Model Engineer published a series of articles on the construcion of  motorcycles in 1901 to 1904(volumes 4 to 8 ). There were reprints of  these issues in bound form in UK some 15 ? years ago.The motor bicycle  went on past my most recent one ( vol 8 ) but the motor tricycle is  complete. The volumes do appear on UK ebay occasionally.
a list of the index of automotive articles is attached (hopefully) which you may find useful 

View attachment ME vol 1-60 automotive.xls


----------



## 1dbweldor (Feb 20, 2016)

As far as the piston goes you might come out money ahead to contract the piston to another company. I used to take the 500 Yamaha singles to 748. The first few I would machine the piston from billet, worked pretty good but not quite what I was looking for. I sent prints to Venolia for a quote and ended up purchasing from then on out. They would make whatever you want for reasonable money. You can spend more time on other things more important and end up with a much better piston than what you can make. They make their parts with better material, more precise machining, and not to mention the heat treat is a lot better. That's what they do. Just something to consider. Good luck on your build.


----------



## Mitchg07261995 (Feb 21, 2016)

We'll a lot has happened since my last post. I was homeless for almost half of last year and moved to Minnesota in July, I got married and am currently working a crappy job until I find something at a factory or a local machine shop. 
Since last year, I've lost all my drawings but have downloaded a cad cam called onshape for my iPad mini, and have been redesigning my crankcase for the board track racer on there. I've still got a couple kinks to work out with the software so I can finish my drawing, but I will be posting my current progress in the design process and build on here. 

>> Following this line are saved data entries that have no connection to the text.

-- ==== Sys2Proof/Syntax.lean ====
section
/-! DEFINITION. The instructions: one constructor for each row of spec/opcode_table.json, in the table's order. -/

namespace Sys2Proof

inductive Instr where
  /-- PACKCMD (41_frame_encoder.md R82): the request fields of REQ_CMD. -/
  | packCmd (opcode : Byte) (p1 p2 p3 p4 : BitVec 16)
  /-- PACKU16 (41_frame_encoder.md R88). -/
  | packU16 (n : BitVec 16)
  /-- PACKCOLOR (42_color_converter.md R102). -/
  | packColor (r g b : Byte)
  /-- The reserved request operation 11 (30_encoding.md R64). -/
  | reservedOp11
  /-- Reset 0xFF (43_device_commands.md R121). -/
  | reset
  /-- Clear 0x66 (R122). -/
  | clear
  /-- ToBlack 0x67 (R123). -/
  | toBlack
  /-- ScreenOff 0x6C (R124). -/
  | screenOff
  /-- ScreenOn 0x6D (R125). -/
  | screenOn
  /-- SetBrightness 0x6E (R126): the table fixes the opcode byte only. -/
  | setBrightness (p1 p2 p3 p4 : BitVec 10)
  /-- SetOrientation 0x79 (R127): the frame's parameters and the byte after the frame. -/
  | setOrientation (p1 p2 p3 p4 : BitVec 10) (after : Byte)
  /-- Geometry reset 0x7A (R128). -/
  | geometryReset
  /-- DisplayBitmap 0xC5 (R129): the Rectangle as the frame carries it. -/
  | displayBitmap (x y x2 y2 : BitVec 10)
  deriving DecidableEq, Repr

end Sys2Proof
end

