/-! `State.opened` and `State.rowDone`. -/

@[simp] theorem State.opened_ports (s : State) : s.opened.ports = s.ports := by unfold State.opened; split <;> rfl
@[simp] theorem State.opened_responses (s : State) : s.opened.responses = s.responses := by unfold State.opened; split <;> rfl
@[simp] theorem State.opened_session (s : State) : s.opened.session = s.session := by unfold State.opened; split <;> rfl
@[simp] theorem State.opened_display (s : State) : s.opened.display = s.display := by unfold State.opened; split <;> rfl
@[simp] theorem State.opened_transport (s : State) : s.opened.transport = some (s.transport.getD (TransportParams.host s.openPath)) := by
  unfold State.opened; split <;> simp_all
@[simp] theorem State.opened_wire (s : State) : s.opened.wire = s.wire := by unfold State.opened; split <;> rfl
@[simp] theorem State.opened_hung (s : State) : s.opened.hung = s.hung := by unfold State.opened; split <;> rfl
@[simp] theorem State.opened_raster (s : State) : s.opened.raster = s.raster := by unfold State.opened; split <;> rfl
@[simp] theorem State.opened_result (s : State) : s.opened.result = s.result := by unfold State.opened; split <;> rfl
@[simp] theorem State.opened_current (s : State) : s.opened.current = s.current := by unfold State.opened; split <;> rfl
@[simp] theorem State.opened_program (s : State) : s.opened.program = s.program := by unfold State.opened; split <;> rfl
@[simp] theorem State.opened_bitmaps (s : State) : s.opened.bitmaps = s.bitmaps := by unfold State.opened; split <;> rfl
@[simp] theorem State.opened_fates (s : State) : s.opened.fates = s.fates := by unfold State.opened; split <;> rfl
@[simp] theorem State.opened_openFails (s : State) : s.opened.openFails = s.openFails := by unfold State.opened; split <;> rfl
@[simp] theorem State.opened_openPath (s : State) : s.opened.openPath = s.openPath := by unfold State.opened; split <;> rfl
@[simp] theorem State.opened_turns (s : State) : s.opened.turns = s.turns := by unfold State.opened; split <;> rfl
@[simp] theorem State.opened_draws (s : State) : s.opened.draws = s.draws := by unfold State.opened; split <;> rfl
@[simp] theorem State.rowDone_ports (s : State) (rest : List (List Rgb)) : (s.rowDone rest).ports = s.ports := by
  cases rest <;> simp [State.rowDone]
@[simp] theorem State.rowDone_responses (s : State) (rest : List (List Rgb)) : (s.rowDone rest).responses = s.responses := by
  cases rest <;> simp [State.rowDone]
@[simp] theorem State.rowDone_session (s : State) (rest : List (List Rgb)) : (s.rowDone rest).session = s.session := by
  cases rest <;> simp [State.rowDone]
@[simp] theorem State.rowDone_display (s : State) (rest : List (List Rgb)) : (s.rowDone rest).display = s.display := by
  cases rest <;> simp [State.rowDone]
@[simp] theorem State.rowDone_transport (s : State) (rest : List (List Rgb)) : (s.rowDone rest).transport = s.transport := by
  cases rest <;> simp [State.rowDone]
@[simp] theorem State.rowDone_wire (s : State) (rest : List (List Rgb)) : (s.rowDone rest).wire = s.wire := by
  cases rest <;> simp [State.rowDone]
@[simp] theorem State.rowDone_hung (s : State) (rest : List (List Rgb)) : (s.rowDone rest).hung = s.hung := by
  cases rest <;> simp [State.rowDone]
@[simp] theorem State.rowDone_raster (s : State) (rest : List (List Rgb)) : (s.rowDone rest).raster = rest := by
  cases rest <;> simp [State.rowDone]
@[simp] theorem State.rowDone_result (s : State) (rest : List (List Rgb)) : (s.rowDone rest).result = if rest = [] then some .success else s.result := by
  cases rest <;> simp [State.rowDone]
@[simp] theorem State.rowDone_current (s : State) (rest : List (List Rgb)) : (s.rowDone rest).current = s.current := by
  cases rest <;> simp [State.rowDone]
@[simp] theorem State.rowDone_program (s : State) (rest : List (List Rgb)) : (s.rowDone rest).program = s.program := by
  cases rest <;> simp [State.rowDone]
@[simp] theorem State.rowDone_bitmaps (s : State) (rest : List (List Rgb)) : (s.rowDone rest).bitmaps = s.bitmaps := by
  cases rest <;> simp [State.rowDone]
@[simp] theorem State.rowDone_fates (s : State) (rest : List (List Rgb)) : (s.rowDone rest).fates = s.fates := by
  cases rest <;> simp [State.rowDone]
@[simp] theorem State.rowDone_openFails (s : State) (rest : List (List Rgb)) : (s.rowDone rest).openFails = s.openFails := by
  cases rest <;> simp [State.rowDone]
@[simp] theorem State.rowDone_openPath (s : State) (rest : List (List Rgb)) : (s.rowDone rest).openPath = s.openPath := by
  cases rest <;> simp [State.rowDone]
@[simp] theorem State.rowDone_turns (s : State) (rest : List (List Rgb)) : (s.rowDone rest).turns = s.turns := by
  cases rest <;> simp [State.rowDone]
@[simp] theorem State.rowDone_draws (s : State) (rest : List (List Rgb)) : (s.rowDone rest).draws = s.draws := by
  cases rest <;> simp [State.rowDone]

/-! What depends on the wire alone follows it. -/

theorem State.kinds_eq_of_wire {s t : State} (h : s.wire = t.wire) : s.kinds = t.kinds := by simp [State.kinds, h]

theorem State.phase_eq_of_wire {s t : State} (h : s.wire = t.wire) : s.phase = t.phase := by
  simp [State.phase, State.kinds_eq_of_wire h]

end Sys2Proof.Machine
end

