/-- Settles O31: the instruction is the same message's write in both, so what the failing one leaves is read off
`State.writeFailed`. -/
theorem failedWriteStopsOperation : Obligations.FailedWriteStopsOperation := by
  intro s u i rest hs h hw
  obtain ⟨k, v, items, done, hv, hdone, heq⟩ := writesMessage_of_wire_ne h hw
  obtain ⟨vwire, -, vdisplay, vhung, -, -, -, -, -, vprogram, -⟩ := hv.fields
  obtain ⟨⟨hsession, hfree, htransport⟩, hu⟩ := State.send_next_completes rfl ((heq _).symm.trans h)
  have hfails : exec i s = ({ v with fates := .fails :: rest } : State).send k items done := by
    rw [← hs]; exact heq s.fates
  obtain ⟨uwire, uresponses, uports, ubitmaps, utransport⟩ := hu ▸ hdone.written_fields
    { v with fates := .completes :: rest } (messageRequests items) (messageBytes Config.pixelWireOrder items)
  refine ⟨_, k, messageBytes Config.pixelWireOrder items, Config.failedPrefix v.draws, by rw [uwire, vwire],
    hfails.trans (State.send_fails hsession hfree htransport rfl), ?_⟩
  simp [vwire, vdisplay, vhung, vprogram, uresponses, uports, ubitmaps, utransport, State.presentAll_responses,
    State.presentAll_ports]

end Sys2Proof.Machine
end

section
/-! The obligations of 30_encoding.md: what the decoder reads from a request word and from a command word, that it and
the encoder agree, which words are refused, and the assembler. -/

namespace Sys2Proof.Machine

/-! ### Request words -/

theorem decode_request_cmd {q : RequestWord} (h : q.extractLsb' 72 2 = 0#2) :
    decode (.request q) = .ok (.packCmd (q.extractLsb' 64 8) (q.extractLsb' 48 16) (q.extractLsb' 32 16)
      (q.extractLsb' 16 16) (q.extractLsb' 0 16)) := by
  simp [decode, decodeRequest, RequestWord.op, h]

theorem decode_request_u16 {q : RequestWord} (h : q.extractLsb' 72 2 = 1#2) :
    decode (.request q) = .ok (.packU16 (q.extractLsb' 0 16)) := by
  simp [decode, decodeRequest, RequestWord.op, h]

theorem decode_request_color {q : RequestWord} (h : q.extractLsb' 72 2 = 2#2) :
    decode (.request q) = .ok (.packColor (q.extractLsb' 16 8) (q.extractLsb' 8 8) (q.extractLsb' 0 8)) := by
  simp [decode, decodeRequest, RequestWord.op, h]

theorem decode_request_reserved {q : RequestWord} (h : q.extractLsb' 72 2 = 3#2) :
    decode (.request q) = .ok .reservedOp11 := by
  simp [decode, decodeRequest, RequestWord.op, h]

theorem exec_reservedOp11 (s : State) : exec .reservedOp11 s = .refused .reservedOperation := rfl

/-- A word of an instruction that no host operation has runs whatever the wire (70_reset_and_hazards.md R174). -/
theorem runWord_of_not_ofHostOperation {w : Word} {i : Instr} (hd : decode w = .ok i) (ho : ofHostOperation i = false)
    (s : State) : runWord w s = exec i s :=
  runWord_of_admits hd (State.admits_of_not_ofHostOperation ho).2

theorem runWord_request_cmd {q : RequestWord} (h : q.extractLsb' 72 2 = 0#2) (s : State) :
    runWord (.request q) s = .next (s.present (.cmd (q.extractLsb' 64 8) (q.extractLsb' 48 16) (q.extractLsb' 32 16)
      (q.extractLsb' 16 16) (q.extractLsb' 0 16))) :=
  (runWord_of_not_ofHostOperation (decode_request_cmd h) rfl s).trans (exec_packCmd ..)

theorem runWord_request_reserved {q : RequestWord} (h : q.extractLsb' 72 2 = 3#2) (s : State) :
    runWord (.request q) s = .refused .reservedOperation :=
  (runWord_of_not_ofHostOperation (decode_request_reserved h) rfl s).trans (exec_reservedOp11 s)

/-- A request word is its operation field and the fields of REQ_CMD below it (30_encoding.md R61). -/
theorem requestWord_eq_fields (q : RequestWord) :
    q.extractLsb' 72 2 ++ q.extractLsb' 64 8 ++ q.extractLsb' 48 16 ++ q.extractLsb' 32 16 ++ q.extractLsb' 16 16 ++
      q.extractLsb' 0 16 = q := by
  simp (disch := omega) only [BitVec.extractLsb'_append_extractLsb'_eq_extractLsb']
  exact BitVec.extractLsb'_eq_self
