/-! The `CKP` page: 17 R388 Table 17-9. -/

def CKP_CFG_CLASS : Fld := ⟨.ckp, 0x100, 0, 1, 0, 2, .rwl, 3⟩
def CKP_CFG_CHAIN_MAX : Fld := ⟨.ckp, 0x100, 0, 1, 8, 4, .rwl, 8⟩
def CKP_CFG_WAIT : Fld := ⟨.ckp, 0x100, 0, 1, 16, 16, .rwl, 64⟩
def CKP_BYTES : Fld := ⟨.ckp, 0x108, 0, 1, 0, 64, .rc, 0⟩
def CKP_DEDUP_PAGES : Fld := ⟨.ckp, 0x110, 0, 1, 0, 32, .rc, 0⟩
def CKP_DEDUP_SKIPPED : Fld := ⟨.ckp, 0x110, 0, 1, 32, 32, .rc, 0⟩
def CKP_TGT_SEL_TENANT : Fld := ⟨.ckp, 0x140, 0, 1, 0, 12, .wo, 0⟩
def CKP_TGT_SEL_VALID : Fld := ⟨.ckp, 0x140, 0, 1, 12, 1, .ro, 0⟩
def CKP_TGT0_ENABLE : Fld := ⟨.ckp, 0x148, 0, 1, 0, 1, .rw, 0⟩
def CKP_TGT0_QP : Fld := ⟨.ckp, 0x148, 0, 1, 16, 16, .rw, 0⟩
def CKP_TGT0_RKEY : Fld := ⟨.ckp, 0x148, 0, 1, 32, 32, .rw, 0⟩
def CKP_TGT_ADDR : Fld := ⟨.ckp, 0x150, 0, 1, 0, 64, .rw, 0⟩
def CKP_TGT_LEN : Fld := ⟨.ckp, 0x158, 0, 1, 0, 64, .rw, 0⟩
def CKP_TGT_WRITE : Fld := ⟨.ckp, 0x160, 0, 1, 0, 64, .ro, 0⟩
def CKP_TGT_RELEASE : Fld := ⟨.ckp, 0x168, 0, 1, 0, 64, .rw, 0⟩
def CKP_TGT_EPOCH : Fld := ⟨.ckp, 0x170, 0, 1, 0, 64, .ro, 0⟩
def CKP_TGT_OLDEST : Fld := ⟨.ckp, 0x178, 0, 1, 0, 64, .ro, 0⟩
def CKP_TGT_DIGESTS_USED : Fld := ⟨.ckp, 0x180, 0, 1, 0, 32, .ro, 0⟩
def CKP_TGT_DIGESTS_CAPACITY : Fld := ⟨.ckp, 0x180, 0, 1, 32, 32, .ro, 16777216⟩
def CKP_TRUST : Fld := ⟨.ckp, 0x200, 8, 8, 0, 64, .rw, 0⟩

/-! The `TXT` page: 11 R261 Table 11-14. -/

def TXT_CFG_PRELOAD : Fld := ⟨.txt, 0x100, 0, 1, 0, 1, .rwl, 1⟩
def TXT_CFG_PRELOAD_RANKS : Fld := ⟨.txt, 0x100, 0, 1, 8, 24, .rwl, 65536⟩
def TXT_CTX_USED : Fld := ⟨.txt, 0x108, 0, 1, 0, 13, .ro, 0⟩
def TXT_CTX_SESSIONS : Fld := ⟨.txt, 0x108, 0, 1, 16, 13, .ro, 0⟩
def TXT_IN_BYTES : Fld := ⟨.txt, 0x110, 0, 1, 0, 64, .rc, 0⟩
def TXT_REPL_IN : Fld := ⟨.txt, 0x118, 0, 1, 0, 32, .rc, 0⟩
def TXT_REPL_OUT : Fld := ⟨.txt, 0x118, 0, 1, 32, 32, .rc, 0⟩
def TXT_TRUNC_BYTES : Fld := ⟨.txt, 0x120, 0, 1, 0, 32, .rc, 0⟩
def TXT_TRUNC_TOKENS : Fld := ⟨.txt, 0x120, 0, 1, 32, 32, .rc, 0⟩
def TXT_CACHE_HITS : Fld := ⟨.txt, 0x128, 0, 1, 0, 32, .rc, 0⟩
def TXT_CACHE_MISSES : Fld := ⟨.txt, 0x128, 0, 1, 32, 32, .rc, 0⟩
def TXT_REPORT_STOPS : Fld := ⟨.txt, 0x130, 0, 1, 0, 32, .rc, 0⟩
def TXT_REPORT_END_TURN : Fld := ⟨.txt, 0x130, 0, 1, 32, 32, .rc, 0⟩
def TXT_VOCAB_SEL_MODEL : Fld := ⟨.txt, 0x140, 0, 1, 0, 32, .wo, 0⟩
def TXT_VOCAB_SEL_VALID : Fld := ⟨.txt, 0x140, 0, 1, 32, 1, .ro, 0⟩
def TXT_VOCAB_VERSION : Fld := ⟨.txt, 0x148, 0, 1, 0, 16, .ro, 0⟩
def TXT_VOCAB_OLD : Fld := ⟨.txt, 0x148, 0, 1, 16, 16, .ro, 0⟩
def TXT_VOCAB_ENTRIES : Fld := ⟨.txt, 0x148, 0, 1, 32, 20, .ro, 0⟩

/-! The `GRM` page: 11 R262 Table 11-15. -/

def GRM_MASK_LAST_NS : Fld := ⟨.grm, 0x100, 0, 1, 0, 32, .ro, 0⟩
def GRM_MASK_PEAK_NS : Fld := ⟨.grm, 0x100, 0, 1, 32, 32, .rc, 0⟩
def GRM_WAIT_LEGS : Fld := ⟨.grm, 0x108, 0, 1, 0, 32, .rc, 0⟩
def GRM_SEL_TABLE : Fld := ⟨.grm, 0x110, 0, 1, 0, 16, .wo, 0⟩
def GRM_SEL_VALID : Fld := ⟨.grm, 0x110, 0, 1, 16, 1, .ro, 0⟩
def GRM_TABLE0_VERSION : Fld := ⟨.grm, 0x118, 0, 1, 0, 16, .ro, 0⟩
def GRM_TABLE0_OLD : Fld := ⟨.grm, 0x118, 0, 1, 16, 16, .ro, 0⟩
def GRM_TABLE0_STATES : Fld := ⟨.grm, 0x118, 0, 1, 32, 17, .ro, 0⟩
def GRM_TABLE1_BOUND : Fld := ⟨.grm, 0x120, 0, 1, 0, 32, .ro, 0⟩
def GRM_TABLE1_OLD_BOUND : Fld := ⟨.grm, 0x120, 0, 1, 32, 32, .ro, 0⟩
def GRM_REJECT_STEPS : Fld := ⟨.grm, 0x128, 0, 1, 0, 32, .rc, 0⟩
def GRM_REJECT_STATES : Fld := ⟨.grm, 0x128, 0, 1, 32, 32, .rc, 0⟩
def GRM_STORE_USED : Fld := ⟨.grm, 0x130, 0, 1, 0, 19, .ro, 0⟩

/-! The `GSX` page: 13 R307 Table 13-6. -/

def GSX_STAT_TABLES : Fld := ⟨.gsx, 0x100, 0, 1, 0, 9, .ro, 0⟩
def GSX_INDEX_INVALID : Fld := ⟨.gsx, 0x108, 0, 1, 0, 32, .rc, 0⟩
def GSX_ROWS_READ : Fld := ⟨.gsx, 0x110, 0, 1, 0, 64, .rc, 0⟩
def GSX_DUP_MAX : Fld := ⟨.gsx, 0x118, 0, 1, 0, 32, .rc, 0⟩
def GSX_DUP_ROW : Fld := ⟨.gsx, 0x118, 0, 1, 32, 32, .rc, 0⟩
def GSX_TBL_SEL_TABLE : Fld := ⟨.gsx, 0x140, 0, 1, 0, 16, .wo, 0⟩
def GSX_TBL_SEL_VALID : Fld := ⟨.gsx, 0x140, 0, 1, 16, 1, .ro, 0⟩
def GSX_TBL0_VERSION : Fld := ⟨.gsx, 0x148, 0, 1, 0, 16, .ro, 0⟩
def GSX_TBL0_OLD : Fld := ⟨.gsx, 0x148, 0, 1, 16, 16, .ro, 0⟩
def GSX_TBL0_TENANT : Fld := ⟨.gsx, 0x148, 0, 1, 32, 12, .ro, 0⟩
def GSX_TBL0_UPDATABLE : Fld := ⟨.gsx, 0x148, 0, 1, 48, 1, .ro, 0⟩
def GSX_TBL1_ROWS_M1 : Fld := ⟨.gsx, 0x150, 0, 1, 0, 32, .ro, 0⟩
def GSX_TBL1_UNSEALED : Fld := ⟨.gsx, 0x150, 0, 1, 32, 32, .ro, 0⟩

One awesome thing this cam allows for is you to choose your material for the part and it will tell you how much said part will weigh XD


----------



## Mitchg07261995 (Feb 21, 2016)

Here's what i have so far, 
Material for the crankcase will be 4130. 
I'm planning on producing 3-4 complete board track racers, one for me, one for my father in law, one to display and one to sell. I've got a cousin that will help me do the welding to produce the frames, I just need to find someone to help machine that parts. I might just have to look into, venolia, thanks for the suggestion 1dbweldor


----------



## Mitchg07261995 (Feb 21, 2016)

Mitchg07261995 said:


> Here's what i have so far,
> Material for the crankcase will be 4130.
> I'm planning on producing 3-4 complete board track racers, one for me, one for my father in law, one to display and one to sell. I've got a cousin that will help me do the welding to produce the frames, I just need to find someone to help machine that parts. I might just have to look into, venolia, thanks for the suggestion 1dbweldor


zx
Does anyone have a suggestion on where I can find some 1.625 steel tubing for the frame?


----------



## stevehuckss396 (Feb 21, 2016)

1-5/8 tubing is a popular size for roll cage's. Maybe you can get some pieces if there is a race shop somewhere near you.


----------



## Chiptosser (Feb 21, 2016)

If you look for aircraft suppliers, FBO's, race shops. I know there are rally racers, in your area. 
You really don't need cromemoly for your frames,but if it is easier to find.
DOM, (drawn over mandrel) will have plenty of strength for your use.


----------



## napoleonb (Feb 21, 2016)

Perhaps you've already visited this website, if not you're in for a treat!
http://flashbackfab.com/excelsior-project-paul-brodie/


----------



## Chiptosser (Feb 22, 2016)

Are you sure that you want to make the crankcase, with 4130??


----------



## Goldflash (Feb 22, 2016)

You just have to watch this 
Home Built Engine in a Harley Hummer . Looks like a full size Hoglet Engine ( almost )    
[ame]https://www.youtube.com/watch?v=-708khmH3vY[/ame]


----------



## Mitchg07261995 (Feb 23, 2016)

I designed the crank disks the other night, the book mentions that they should weigh close to 24lbs for the pair, but with the given dimensions my cad software is telling me they will weigh 12-13lbs for the pair? 
I wonder if he just scaled the drawings for a hoglet to a larger size? 
Is there another material other than 4130 that you guys would suggest?


----------



## 1dbweldor (Feb 24, 2016)

The best places to buy tubing is Ryerson and Marmon Keystone. I've spent a small fortune at both through the years. Myself for a motorcycle frame I would use Chromoly 4130. Reason being stronger than DOM and not much more in price. I was always looking for performance and speed as well as handling, with that being said, the lighter weight would be your friend. The stronger material is easier to keep a clean look as well as a compact structure. On your frame design keep your tubing in compression as much as possible.
 The preferred material for the cases is aluminum. 6061 T651 would be a good start, and easily found. Another would be 2024 T6, this A/C grade and a little pricey but you could heat treat if needed.
 I hope this helps and good luck on your build.


----------